Хотя это решение требует не только суда над Марией Антуанеттой, а совершенно открыто и казни, его принимают без возражений. Но удивительно, Фукье-Тенвиль, прокурор, всегда работавший методично, холодно и быстро, словно машина, сейчас подозрительно нерешителен. Ни на этой неделе, ни на следующей он не предъявляет королеве обвинения; никто не знает, удерживает ли его кто-то тайно за руку, или человек с каменным сердцем, обычно с ловкостью циркача превращающий бумагу в человеческую кровь, а кровь – в бумагу, действительно еще не имеет в руках ни одного надежного уличающего документа. Во всяком случае он медлит, вновь и вновь оттягивает предъявление обвинения. Он пишет в Комитет общественного спасения, чтобы ему прислали материалы, и, удивительное дело, Комитет общественного спасения проявляет такую же бросающуюся в глаза медлительность. Наконец он подбирает несколько бумаг, не имеющих существенного значения: допрос по «заговору гвоздики», свидетельские показания и акты по процессу короля. Но Фукье-Тенвиль все еще не берется за дело. Чего-то ему недостает, либо тайного приказа начать процесс, либо особенных, решающих документов, таких очевидных фактов, которые смогли бы придать его обвинительному заключению блеск и пламя истинного республиканского возмущения, недостает какого-то совершенно невероятного преступления, совершенного Марией Антуанеттой – как королевой или женщиной, безразлично.
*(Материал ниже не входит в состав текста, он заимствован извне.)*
/-- Part 3 of the block map in ascending address order. -/
def regFams3 : List RegFam := [
  ⟨0x00071000, 0x4, 512, 4, 1, fun i _ => .ENG_CACHE (Fin.ofNat 512 i)⟩,
  ⟨0x00080000, 4, 1, 4, 1, fun _ _ => .CW_CTL⟩,
  ⟨0x00080004, 4, 1, 4, 1, fun _ _ => .CW_REF⟩,
  ⟨0x00080008, 4, 1, 4, 1, fun _ _ => .CW_CALC⟩,
  ⟨0x0008000C, 4, 1, 4, 1, fun _ _ => .CW_STATUS⟩,
  ⟨0x00080010, 4, 1, 4, 1, fun _ _ => .CW_PAR_ADDR⟩,
  ⟨0x00080100, 0x4, 12, 4, 1, fun i _ => .CW_BLK (Fin.ofNat 12 i)⟩,
  ⟨0x00090000, 4, 1, 4, 1, fun _ _ => .BEAD_STATUS⟩,
  ⟨0x00090004, 4, 1, 4, 1, fun _ _ => .BEAD_CNT⟩,
  ⟨0x000A0000, 4, 1, 4, 1, fun _ _ => .SVC_STATUS⟩,
  ⟨0x000A0100, 0x10, 16, 4, 1, fun i _ => .SVC_PROF_CTL (Fin.ofNat 16 i)⟩,
  ⟨0x000A0104, 0x10, 16, 4, 1, fun i _ => .SVC_PROF_TERM (Fin.ofNat 16 i)⟩,
  ⟨0x000A0108, 0x10, 16, 4, 1, fun i _ => .SVC_PROF_LINE (Fin.ofNat 16 i)⟩,
  ⟨0x000B0000, 4, 1, 4, 1, fun _ _ => .XSPI_ADDR⟩,
  ⟨0x000B0004, 4, 1, 4, 1, fun _ _ => .XSPI_CMD⟩,
  ⟨0x000B0008, 4, 1, 4, 1, fun _ _ => .XSPI_STATUS⟩,
  ⟨0x000B0100, 0x4, 64, 4, 1, fun i _ => .XSPI_DATA (Fin.ofNat 64 i)⟩,
  ⟨0x00100000, 0x1000, 96, 4, 1, fun i _ => .DROP_CTL (Fin.ofNat 96 i)⟩,
  ⟨0x00100004, 0x1000, 96, 4, 1, fun i _ => .DROP_STATUS (Fin.ofNat 96 i)⟩,
  ⟨0x00100008, 0x1000, 96, 4, 1, fun i _ => .DROP_SUSP (Fin.ofNat 96 i)⟩,
  ⟨0x00100010, 0x1000, 96, 4, 1, fun i _ => .DROP_SCHED (Fin.ofNat 96 i)⟩,
  ⟨0x00100014, 0x1000, 96, 4, 1, fun i _ => .DROP_FRAME (Fin.ofNat 96 i)⟩,
  ⟨0x00100018, 0x1000, 96, 4, 1, fun i _ => .DROP_WEIR (Fin.ofNat 96 i)⟩,
  ⟨0x0010001C, 0x1000, 96, 4, 1, fun i _ => .DROP_XFER_ERR (Fin.ofNat 96 i)⟩,
  ⟨0x00100020, 0x1000, 96, 4, 1, fun i _ => .DROP_PARISON (Fin.ofNat 96 i)⟩,
  ⟨0x00100040, 0x1000, 96, 4, 1, fun i _ => .SVC_PORT (Fin.ofNat 96 i)⟩,
  ⟨0x001000FC, 0x1000, 96, 4, 1, fun i _ => .PIN_CFG (Fin.ofNat 96 i)⟩,
  ⟨0x00100100, 0x1000, 96, 4, 1, fun i _ => .PD_CFG (Fin.ofNat 96 i)⟩,
  ⟨0x00100104, 0x1000, 96, 4, 1, fun i _ => .PD_CAPS (Fin.ofNat 96 i)⟩,
  ⟨0x00100108, 0x1000, 96, 4, 1, fun i _ => .PD_LIMIT (Fin.ofNat 96 i)⟩,
  ⟨0x0010010C, 0x1000, 96, 4, 1, fun i _ => .PD_TIMING (Fin.ofNat 96 i)⟩,
  ⟨0x00100110, 0x1000, 96, 4, 1, fun i _ => .PD_STATUS (Fin.ofNat 96 i)⟩,
  ⟨0x00100114, 0x1000, 96, 4, 1, fun i _ => .PD_VOUT (Fin.ofNat 96 i)⟩,
  ⟨0x00100200, 0x1000, 96, 4, 1, fun i _ => .LINE_CTL (Fin.ofNat 96 i)⟩,
  ⟨0x00100204, 0x1000, 96, 4, 1, fun i _ => .LINE_NBT (Fin.ofNat 96 i)⟩,
  ⟨0x00100208, 0x1000, 96, 4, 1, fun i _ => .LINE_DBT (Fin.ofNat 96 i)⟩,
  ⟨0x0010020C, 0x1000, 96, 4, 1, fun i _ => .LINE_TDC (Fin.ofNat 96 i)⟩,
  ⟨0x00100210, 0x1000, 96, 4, 1, fun i _ => .LINE_ERR (Fin.ofNat 96 i)⟩,
  ⟨0x00100214, 0x1000, 96, 4, 1, fun i _ => .LINE_WARN (Fin.ofNat 96 i)⟩,
  ⟨0x00100218, 0x1000, 96, 4, 1, fun i _ => .LINE_POLL (Fin.ofNat 96 i)⟩]

/-- Part 4 of the block map in ascending address order. -/
def regFams4 : List RegFam := [
  ⟨0x0010021C, 0x1000, 96, 4, 1, fun i _ => .LINE_HOLD (Fin.ofNat 96 i)⟩,
  ⟨0x00100220, 0x1000, 96, 4, 1, fun i _ => .LINE_CNT (Fin.ofNat 96 i)⟩,
  ⟨0x00100300, 0x1000, 96, 0x8, 32, fun i j => .LINE_FLT_ID (Fin.ofNat 96 i) (Fin.ofNat 32 j)⟩,
  ⟨0x00100304, 0x1000, 96, 0x8, 32, fun i j => .LINE_FLT_MASK (Fin.ofNat 96 i) (Fin.ofNat 32 j)⟩,
  ⟨0x00180000, 0x100, 96, 4, 1, fun i _ => .CH_CMD (Fin.ofNat 96 i)⟩,
  ⟨0x00180004, 0x100, 96, 4, 1, fun i _ => .CH_CFG (Fin.ofNat 96 i)⟩,
  ⟨0x00180008, 0x100, 96, 4, 1, fun i _ => .CH_SENSE (Fin.ofNat 96 i)⟩,
  ⟨0x0018000C, 0x100, 96, 4, 1, fun i _ => .CH_INRUSH (Fin.ofNat 96 i)⟩,
  ⟨0x00180010, 0x100, 96, 4, 1, fun i _ => .CH_LIMIT (Fin.ofNat 96 i)⟩,
  ⟨0x00180014, 0x100, 96, 4, 1, fun i _ => .CH_SUSP (Fin.ofNat 96 i)⟩,
  ⟨0x00180020, 0x100, 96, 0x4, 8, fun i j => .CH_CURVE (Fin.ofNat 96 i) (Fin.ofNat 8 j)⟩,
  ⟨0x00180040, 0x100, 96, 4, 1, fun i _ => .CH_STATUS (Fin.ofNat 96 i)⟩,
  ⟨0x00180044, 0x100, 96, 4, 1, fun i _ => .CH_MEAS (Fin.ofNat 96 i)⟩,
  ⟨0x00186000, 0x100, 8, 4, 1, fun i _ => .RAIL_CFG (Fin.ofNat 8 i)⟩,
  ⟨0x00186004, 0x100, 8, 4, 1, fun i _ => .RAIL_BUDGET (Fin.ofNat 8 i)⟩,
  ⟨0x00186008, 0x100, 8, 4, 1, fun i _ => .RAIL_STATUS (Fin.ofNat 8 i)⟩,
  ⟨0x0018600C, 0x100, 8, 4, 1, fun i _ => .RAIL_MEAS (Fin.ofNat 8 i)⟩]

/-- The block map (R309). -/
def regFams : List RegFam := regFams1 ++ regFams2 ++ regFams3 ++ regFams4

/-- The register at a byte address; none where the address is unmapped (R309). -/
def Reg.ofAddr (a : Nat) : Option Reg := regFams.findSome? (fun f => f.hit a)

/-- Every register of one family, in address order. -/
def RegFam.all (f : RegFam) : List Reg :=
  (List.range f.n1).flatMap (fun i => (List.range f.n2).map (fun j => f.reg i j))

/-- A field's value in a word. -/
def fget (w : BitVec 32) (f : Field) : Nat := (w.extractLsb' f.lo (f.hi + 1 - f.lo)).toNat

/-- The mask of a field's bits. -/
def fmask (f : Field) : BitVec 32 := BitVec.ofNat 32 ((2 ^ (f.hi + 1 - f.lo) - 1) <<< f.lo)

/-- A word with one field replaced; the value is taken modulo the field's size. -/
def fset (w : BitVec 32) (f : Field) (v : Nat) : BitVec 32 :=
  (w &&& ~~~(fmask f)) ||| ((BitVec.ofNat 32 v <<< f.lo) &&& fmask f)

/-- The bits of a register whose fields have an access type satisfying `p`. -/
def Reg.maskOf (r : Reg) (p : Acc → Bool) : BitVec 32 :=
  r.fields.foldl (fun m f => if p f.acc then m ||| fmask f else m) 0#32

/-- The reserved bits of a register (R318). -/
def Reg.rcMask (r : Reg) : BitVec 32 := ~~~(r.maskOf (fun _ => true))

/-- A register holding any key-guarded field (R314). -/
def Reg.hasK (r : Reg) : Bool := r.fields.any (fun f => f.acc == .k)

end Sys2Proof.Machine
end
Похоже, и на этот раз требование призвать королеву к ответу останется лишь патетическим выпадом. Но тут Фукье-Тенвиль внезапно получает от Эбера, этого самого озлобленного, самого решительного врага королевы, ужаснейший документ, подлейший из всех, созданных в годы французской революции. Этот сильный толчок оказывается решающим: процессу дается ход.